Records from a dataset
/-- Settles O32, command by command: a register's write rule once its block answers, and the branch of each event whose conditions hold. -/
theorem portCommands : Obligations.PortCommands := by
  refine ⟨?enableOdd, ?enableFree, ?disable, ?installSend, ?linkUp, fun s p => rfl, ?badFrames, ?pause, ?pauseOther, ?hello, ?timers,
    ?enableFixed, ?staysOff, ?noInstall, ?installReceive⟩
  case enableOdd =>
    intro s p v hUp hOdd
    change execSubportEnable p v s = _
    rw [execSubportEnable, regWrite_next hUp, writeNetCtrl_enable, netCtrlWord_odd hOdd]
  case enableFree =>
    intro s p v hUp hEven hOff hPeerOff
    change execSubportEnable p v s = _
    rw [execSubportEnable, regWrite_next hUp, writeNetCtrl_enable, netCtrlWord_free hEven hOff hPeerOff]
  case enableFixed =>
    intro s p v hUp hEven hOn
    change execSubportEnable p v s = _
    rw [execSubportEnable, regWrite_next hUp, writeNetCtrl_enable, netCtrlWord_fixed hEven hOn]
  case disable =>
    intro s p v hUp hOn
    change execSubportDisable p v s = _
    rw [execSubportDisable, regWrite_next hUp, writeNetCtrl_disable hOn, netCtrlWord, hOn]
    rfl
  case staysOff =>
    intro s p v hUp hOff
    have hBreakout : field (setField v.toNat 0 1 0) 2 1 = field v.toNat 2 1 := by
      rw [field_bit, field_bit, show bitOf (setField v.toNat 0 1 0) 2 = bitOf v.toNat 2 from bitOf_setField_bit v.toNat 0 2 false]
    change execSubportDisable p v s = _
    rw [execSubportDisable, regWrite_next hUp, writeNetCtrl_stays_off hOff, netCtrlWord, hOff, hBreakout]
    rcases Nat.mod_two_eq_zero_or_one p.val with h | h <;> simp [h]
  case installSend =>
    intro s p v hUp hInstall hTx
    refine ⟨writeSakCmd p v.toNat s, exec_sakInstall hUp, ?_⟩
    rw [sub_writeSakCmd hInstall]
    exact ⟨if_pos hTx, if_pos hTx, if_pos hTx, mfind_installKey_send hTx, fun o => rd_writeSakCmd_keyRegs hInstall⟩
  case installReceive =>
    intro s p v hUp hInstall hRx
    refine ⟨writeSakCmd p v.toNat s, exec_sakInstall hUp, ?_⟩
    rw [sub_writeSakCmd hInstall]
    have hMem := mem_rxAn_installKey (key := (keyRegs p).map (fun o => BitVec.ofNat 32 (rd s o))) (x := sub s p) hRx
    refine ⟨(hMem _).mpr (.inl rfl), fun a ha => (hMem a).mpr (.inr ha), fun hTx => ?_, mfind_installKey_receive hRx,
      fun o => rd_writeSakCmd_keyRegs hInstall⟩
    exact ⟨if_neg (by simp [hTx]), if_neg (by simp [hTx]), if_neg (by simp [hTx])⟩
  case noInstall =>
    intro s p v hUp hNone
    rw [exec_sakInstall hUp, writeSakCmd_of_noInstall hNone]
  case linkUp =>
    intro s p hOn hExists hReady hLock hXtal hLatched hBar hSafe
    change execSubportLinkUp p s = _
    rw [execSubportLinkUp, if_pos]
    simp [hOn, hExists, hReady, hLock, hXtal, hLatched, hBar, hSafe]
  case badFrames =>
    intro s p hReceives
    have hRow (why : BadFrame) : exec (.invalidFrameReceived p why) s = execInvalidFrameReceived p why s := rfl
    simp only [hRow, execInvalidFrameReceived, hReceives, Bool.not_true, Bool.false_eq_true, if_false, true_and]
    intro src
    rw [frameViol, if_pos rfl, Nat.add_zero]
  case pause =>
    intro s p pri hReceives hPfc hPri
    have hRow (pause : Bool) : exec (.pfcFrameReceived p ⟨pri, pause⟩) s = execPfcFrameReceived p ⟨pri, pause⟩ s := rfl
    simp only [hRow, execPfcFrameReceived, hReceives, hPfc, hPri, Bool.and_self, beq_self_eq_true, if_true, true_and]
    rfl
  case pauseOther =>
    intro s p pri pause hOther
    change execPfcFrameReceived p ⟨pri, pause⟩ s = _
    rw [execPfcFrameReceived, if_neg]
    rcases hOther with h | h <;> simp [h]
  case hello =>
    intro s hSafe
    change execHelloTimer s = _
    rw [execHelloTimer, hSafe]
    rfl
  case timers =>
    intro s id n hNode hUp hSafe
    have hRow : exec (.retransmissionTimeout id) s = .next (retransmit id.toNat s) := by
      change execRetransmissionTimeout id s = _
      rw [execRetransmissionTimeout, hSafe]
      rfl
    refine ⟨?_, fun hUnacked hTries => ?_, fun hUnacked hTries => ?_⟩
    · change execPeerTimeout id s = _
      simp [execPeerTimeout, hNode, hUp, hSafe]
    · rw [hRow, retransmit_of_spent hNode hUp hUnacked hTries]
    · rw [hRow, retransmit_of_tries hNode hUp hUnacked hTries]

end Sys2Proof.Machine
end

section
/-! SUPPORT. Each command and the parts of the state that it keeps (O46, O48, O49). -/

set_option Elab.async false

namespace Sys2Proof.Machine

variable {s t : State}

/-- The commands that may write the security block: module resets and start-ups, the boot ROM, trips of monitors and comparators, the rows
of the security block, SPDM requests, and a write of any register. -/
def writesSec : Instr → Bool
  | .perstAssert | .perstDeassert .. | .hotReset | .linkDisable | .dlDown | .safeExit | .mainPowerLoss | .mainPowerUp .. | .thermalTrip
  | .dormantExit _ | .bootImageLoaded .. | .feReady => true
  | .xtalTrip | .xtalLpoTrip | .refclkTrip | .iboTrip | .iboReady | .iboStartTimeout | .lockTrip _ | .temperatureMeasurement ..
  | .voltageGlitch | .tamper | .alarmClear .. => true
  | .otpArm _ | .otpGo _ | .otpChangeDone _ | .flashRead _ | .flashProgram _ | .flashErase _ | .flashOpDone | .haboobSeedBurned
  | .doeResponseReady | .registerWrite .. => true
  | _ => false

▸ **WHAT THE TASK ASKS**
Given the records above, return exactly the lines starting at the line containing "hEven hOff hPeerOff]" and ending at the line containing "intro s p v hUp hOn", including both.

▸ **EXERCISE ANSWER**
    rw [execSubportEnable, regWrite_next hUp, writeNetCtrl_enable, netCtrlWord_free hEven hOff hPeerOff]
  case enableFixed =>
    intro s p v hUp hEven hOn
    change execSubportEnable p v s = _
    rw [execSubportEnable, regWrite_next hUp, writeNetCtrl_enable, netCtrlWord_fixed hEven hOn]
  case disable =>
    intro s p v hUp hOn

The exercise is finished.